BEGIN

-- ==== Sys2Proof/Machine/State.lean ====
section
/-! DEFINITION. Everything the manual gives the device, as plain data, and the device after reset. Structures' field defaults
are the reset values; where the manual gives none, the assumption log names them. -/

namespace Sys2Proof.Machine

/-! ### Error reporting (18_safety_and_error_reporting.md) -/

/-- A Darner record (R479). DESIGN CHOICE (log 6). -/
structure Rec where
  kind : BitVec 16 := 0
  flags : Byte := 0
  status : Byte := 0
  seq : W32 := 0
  time : W64 := 0
  unit : Byte := 0
  part : BitVec 4 := 0
  station : BitVec 16 := 0
  id : W32 := 0
  count : BitVec 16 := 0
  detail : W32 := 0
deriving DecidableEq, Repr

/-- One source of this frame, with the record its first report gave and its further reports (R483). -/
structure Coal where
  first : Rec
  more : Nat
  moreTime : W64
deriving DecidableEq, Repr

/-- One kind counted in the storm state (R484). -/
structure KindCount where
  kind : BitVec 16
  count : Nat
  time : W64
deriving DecidableEq, Repr

/-- The Darner: local log, registers of R487 and the frame's bookkeeping (R483, R484), and the pin ALERT_N (R486). -/
structure Darn where
  log : Tab Rec := []
  head : BitVec 10 := 0
  seq : W32 := 0
  records : W64 := 0
  coalesced : W64 := 0
  stormFrames : W64 := 0
  overflow : W64 := 0
  storm : Bool := false
  pending : Bool := false
  sources : List Coal := []
  kinds : List KindCount := []
  frameRecs : Nat := 0
  frameReports : Nat := 0
  stormAlerts : Nat := 0
deriving DecidableEq, Repr

/-! ### Links (11_nalson_link.md, 13_myarn_and_barriers.md) -/

/-- The state of a link: down, in full training, retraining, in the full training that follows a retraining, or up (R303, R306, R307, R343,
R348, R349). -/
inductive LinkPhase where
  | down | training | retraining | full | up
deriving DecidableEq, Repr

/-- A transaction of a Nalson port, device to host (R297). -/
inductive Txn where
  | mrd (tag : Nat) (len : Nat) (addr : W64)
  | mwr (addr : W64) (data : List Byte)
  | scpl (tag : BitVec 10) (status : Byte) (data : W32)
  | msg (code : Byte) (body : W64)
deriving DecidableEq, Repr

/-- A transaction flit kept for retry until it is acknowledged (R292, R345): its sequence, its payload, when it was first
sent, and the numbered transfers or writes that end in it. -/
structure Sent where
  seq : BitVec 12
  payload : List Byte
  time : W64
  ends : List Nat
deriving DecidableEq, Repr

/-- The link layer of one port: training, flit retry and credits, alike for Nalson (R285–R307) and Myarn (R340–R349).
Credits are listed by class: posted, non-posted; or V0, V1, V2. A flit's place among the five that two codewords carry, each way; whether
the codeword under way is uncorrectable; the counter of the next codeword sent; the frame's corrected symbols by lane. `outEnds` says after how many of the outgoing slots which
numbered transfer or write ends. -/
structure Lk where
  phase : LinkPhase := .down
  since : W64 := 0
  capOk : Bool := false
  ackOk : Bool := false
  level : BitVec 4 := 0
  peerLevels : BitVec 16 := 0
  width : BitVec 2 := 0
  failed : BitVec 9 := 0
  txSeq : BitVec 12 := 0
  retry : List Sent := []
  replay : Option Nat := none
  replays : Nat := 0
  rxSeq : BitVec 12 := 0
  rxAny : Bool := false
  nak : Bool := false
  gap : Bool := false
  nakTime : W64 := 0
  unacked : Nat := 0
  credits : List Nat := []
  returns : List Nat := []
  outSlots : List (List Byte) := []
  outEnds : List (Nat × Nat) := []
  inSlots : List (List Byte) := []
  sinceNull : Nat := 0
  control : List (List Byte) := []
  wire : Option Flit := none
  reference : Bool := true
  fullSince : W64 := 0
  peerWide : Bool := false
  rxPos : Nat := 0
  rxBad : Bool := false
  txPos : Nat := 0
  txCodeword : Byte := 0
  syms : List Nat := []
  turn : Nat := 0
deriving DecidableEq, Repr

/-- Whose read of host memory an MRD is (R299): descriptor k of a ring; a flush, with what may leave on the other port once
it is done (R302); chunk `offset` of a transfer; chunk `offset` of a fetch. -/
inductive MrdOwner where
  | desc (ring : RingId) (k : Nat)
  | flush (after : List Txn)
  | xfer (id offset : Nat)
  | fetch (no offset : Nat)
deriving DecidableEq, Repr

/-- A read of host memory: asked for, or outstanding under a tag (R295, R299). -/
structure Mrd where
  addr : W64
  len : Nat
  owner : MrdOwner
  got : List (W64 × Bool) := []
  unsupported : Bool := false
  issued : W64 := 0
deriving DecidableEq, Repr

/-- The latches of one set-up port: a held low word (R514), a latched high word (R298) and PART_STAT_SEL (R516).
DEDUCED (log 15). -/
structure Latch where
  write : Option (Nat × W32) := none
  read : Option (Nat × W32) := none
  statSel : BitVec 4 := 0
deriving DecidableEq, Repr

/-- A Nalson port (R309): registers, counters keyed by register offset, egress in order, the numbered writes of either-port
transfers that are not acknowledged (R307), reads outstanding. -/
structure Nal where
  lk : Lk := {}
  ctl : W32 := 0x10000000
  peerCredit : W32 := 0
  rtt : W32 := 0
  cnt : Tab W64 := []
  serOver : Tab Nat := []
  egress : List Txn := []
  either : List (Nat × Txn) := []
  eitherSeq : Nat := 0
  tags : List (Nat × Mrd) := []
  retired : List (Nat × W64) := []
  waiting : List Mrd := []
  latch : Latch := {}
  devResetTime : Option W64 := none
  closing : Bool := false
  dbls : List W64 := []
deriving DecidableEq, Repr

/-- A packet on its way out of a Myarn port: where it came in, and the transfer it belongs to (R353, R359). -/
structure OutPkt where
  pkt : Packet
  input : Option MPort
  xfer : Option Nat
  last : Bool
deriving DecidableEq, Repr

/-- A Myarn port (R372): state, lane map, counters keyed by register offset, packets waiting by channel. -/
structure Mya where
  lk : Lk := {}
  peer : W32 := 0
  rtt : W32 := 0
  spared : BitVec 4 := 0xF
  subst : Option (BitVec 4 × Byte) := none
  asked : Option (BitVec 4) := none
  cnt : Tab W64 := []
  serOver : Tab Nat := []
  v0 : List OutPkt := []
  v1 : List OutPkt := []
  v2 : List OutPkt := []
  stallSince : Option W64 := none
  stallSeen : Bool := false
deriving DecidableEq, Repr

/-- A Myarn stream at one end (R356): sent or received bytes, the recorded source, the broken flag with the status carried. -/
structure Strm where
  count : W32 := 0
  source : Option W32 := none
  broken : Option Byte := none
deriving DecidableEq, Repr

/-- A held announce (R360): destination partition, stream, count, action, target, value, and when it came. -/
structure Held where
  part : PartId
  stream : BitVec 16
  count : W32
  host : Bool
  target : W64
  value : W64
  time : W64
  port : MPort
deriving DecidableEq, Repr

END

Please transcribe the material above in full, keeping every character intact.

_ANSWER TO THIS PROBLEM_:
-- ==== Sys2Proof/Machine/State.lean ====
section
/-! DEFINITION. Everything the manual gives the device, as plain data, and the device after reset. Structures' field defaults
are the reset values; where the manual gives none, the assumption log names them. -/

namespace Sys2Proof.Machine

/-! ### Error reporting (18_safety_and_error_reporting.md) -/

/-- A Darner record (R479). DESIGN CHOICE (log 6). -/
structure Rec where
  kind : BitVec 16 := 0
  flags : Byte := 0
  status : Byte := 0
  seq : W32 := 0
  time : W64 := 0
  unit : Byte := 0
  part : BitVec 4 := 0
  station : BitVec 16 := 0
  id : W32 := 0
  count : BitVec 16 := 0
  detail : W32 := 0
deriving DecidableEq, Repr

/-- One source of this frame, with the record its first report gave and its further reports (R483). -/
structure Coal where
  first : Rec
  more : Nat
  moreTime : W64
deriving DecidableEq, Repr

/-- One kind counted in the storm state (R484). -/
structure KindCount where
  kind : BitVec 16
  count : Nat
  time : W64
deriving DecidableEq, Repr

/-- The Darner: local log, registers of R487 and the frame's bookkeeping (R483, R484), and the pin ALERT_N (R486). -/
structure Darn where
  log : Tab Rec := []
  head : BitVec 10 := 0
  seq : W32 := 0
  records : W64 := 0
  coalesced : W64 := 0
  stormFrames : W64 := 0
  overflow : W64 := 0
  storm : Bool := false
  pending : Bool := false
  sources : List Coal := []
  kinds : List KindCount := []
  frameRecs : Nat := 0
  frameReports : Nat := 0
  stormAlerts : Nat := 0
deriving DecidableEq, Repr

/-! ### Links (11_nalson_link.md, 13_myarn_and_barriers.md) -/

/-- The state of a link: down, in full training, retraining, in the full training that follows a retraining, or up (R303, R306, R307, R343,
R348, R349). -/
inductive LinkPhase where
  | down | training | retraining | full | up
deriving DecidableEq, Repr

/-- A transaction of a Nalson port, device to host (R297). -/
inductive Txn where
  | mrd (tag : Nat) (len : Nat) (addr : W64)
  | mwr (addr : W64) (data : List Byte)
  | scpl (tag : BitVec 10) (status : Byte) (data : W32)
  | msg (code : Byte) (body : W64)
deriving DecidableEq, Repr

/-- A transaction flit kept for retry until it is acknowledged (R292, R345): its sequence, its payload, when it was first
sent, and the numbered transfers or writes that end in it. -/
structure Sent where
  seq : BitVec 12
  payload : List Byte
  time : W64
  ends : List Nat
deriving DecidableEq, Repr

/-- The link layer of one port: training, flit retry and credits, alike for Nalson (R285–R307) and Myarn (R340–R349).
Credits are listed by class: posted, non-posted; or V0, V1, V2. A flit's place among the five that two codewords carry, each way; whether
the codeword under way is uncorrectable; the counter of the next codeword sent; the frame's corrected symbols by lane. `outEnds` says after how many of the outgoing slots which
numbered transfer or write ends. -/
structure Lk where
  phase : LinkPhase := .down
  since : W64 := 0
  capOk : Bool := false
  ackOk : Bool := false
  level : BitVec 4 := 0
  peerLevels : BitVec 16 := 0
  width : BitVec 2 := 0
  failed : BitVec 9 := 0
  txSeq : BitVec 12 := 0
  retry : List Sent := []
  replay : Option Nat := none
  replays : Nat := 0
  rxSeq : BitVec 12 := 0
  rxAny : Bool := false
  nak : Bool := false
  gap : Bool := false
  nakTime : W64 := 0
  unacked : Nat := 0
  credits : List Nat := []
  returns : List Nat := []
  outSlots : List (List Byte) := []
  outEnds : List (Nat × Nat) := []
  inSlots : List (List Byte) := []
  sinceNull : Nat := 0
  control : List (List Byte) := []
  wire : Option Flit := none
  reference : Bool := true
  fullSince : W64 := 0
  peerWide : Bool := false
  rxPos : Nat := 0
  rxBad : Bool := false
  txPos : Nat := 0
  txCodeword : Byte := 0
  syms : List Nat := []
  turn : Nat := 0
deriving DecidableEq, Repr

/-- Whose read of host memory an MRD is (R299): descriptor k of a ring; a flush, with what may leave on the other port once
it is done (R302); chunk `offset` of a transfer; chunk `offset` of a fetch. -/
inductive MrdOwner where
  | desc (ring : RingId) (k : Nat)
  | flush (after : List Txn)
  | xfer (id offset : Nat)
  | fetch (no offset : Nat)
deriving DecidableEq, Repr

/-- A read of host memory: asked for, or outstanding under a tag (R295, R299). -/
structure Mrd where
  addr : W64
  len : Nat
  owner : MrdOwner
  got : List (W64 × Bool) := []
  unsupported : Bool := false
  issued : W64 := 0
deriving DecidableEq, Repr

/-- The latches of one set-up port: a held low word (R514), a latched high word (R298) and PART_STAT_SEL (R516).
DEDUCED (log 15). -/
structure Latch where
  write : Option (Nat × W32) := none
  read : Option (Nat × W32) := none
  statSel : BitVec 4 := 0
deriving DecidableEq, Repr

/-- A Nalson port (R309): registers, counters keyed by register offset, egress in order, the numbered writes of either-port
transfers that are not acknowledged (R307), reads outstanding. -/
structure Nal where
  lk : Lk := {}
  ctl : W32 := 0x10000000
  peerCredit : W32 := 0
  rtt : W32 := 0
  cnt : Tab W64 := []
  serOver : Tab Nat := []
  egress : List Txn := []
  either : List (Nat × Txn) := []
  eitherSeq : Nat := 0
  tags : List (Nat × Mrd) := []
  retired : List (Nat × W64) := []
  waiting : List Mrd := []
  latch : Latch := {}
  devResetTime : Option W64 := none
  closing : Bool := false
  dbls : List W64 := []
deriving DecidableEq, Repr

/-- A packet on its way out of a Myarn port: where it came in, and the transfer it belongs to (R353, R359). -/
structure OutPkt where
  pkt : Packet
  input : Option MPort
  xfer : Option Nat
  last : Bool
deriving DecidableEq, Repr

/-- A Myarn port (R372): state, lane map, counters keyed by register offset, packets waiting by channel. -/
structure Mya where
  lk : Lk := {}
  peer : W32 := 0
  rtt : W32 := 0
  spared : BitVec 4 := 0xF
  subst : Option (BitVec 4 × Byte) := none
  asked : Option (BitVec 4) := none
  cnt : Tab W64 := []
  serOver : Tab Nat := []
  v0 : List OutPkt := []
  v1 : List OutPkt := []
  v2 : List OutPkt := []
  stallSince : Option W64 := none
  stallSeen : Bool := false
deriving DecidableEq, Repr

/-- A Myarn stream at one end (R356): sent or received bytes, the recorded source, the broken flag with the status carried. -/
structure Strm where
  count : W32 := 0
  source : Option W32 := none
  broken : Option Byte := none
deriving DecidableEq, Repr

/-- A held announce (R360): destination partition, stream, count, action, target, value, and when it came. -/
structure Held where
  part : PartId
  stream : BitVec 16
  count : W32
  host : Bool
  target : W64
  value : W64
  time : W64
  port : MPort
deriving DecidableEq, Repr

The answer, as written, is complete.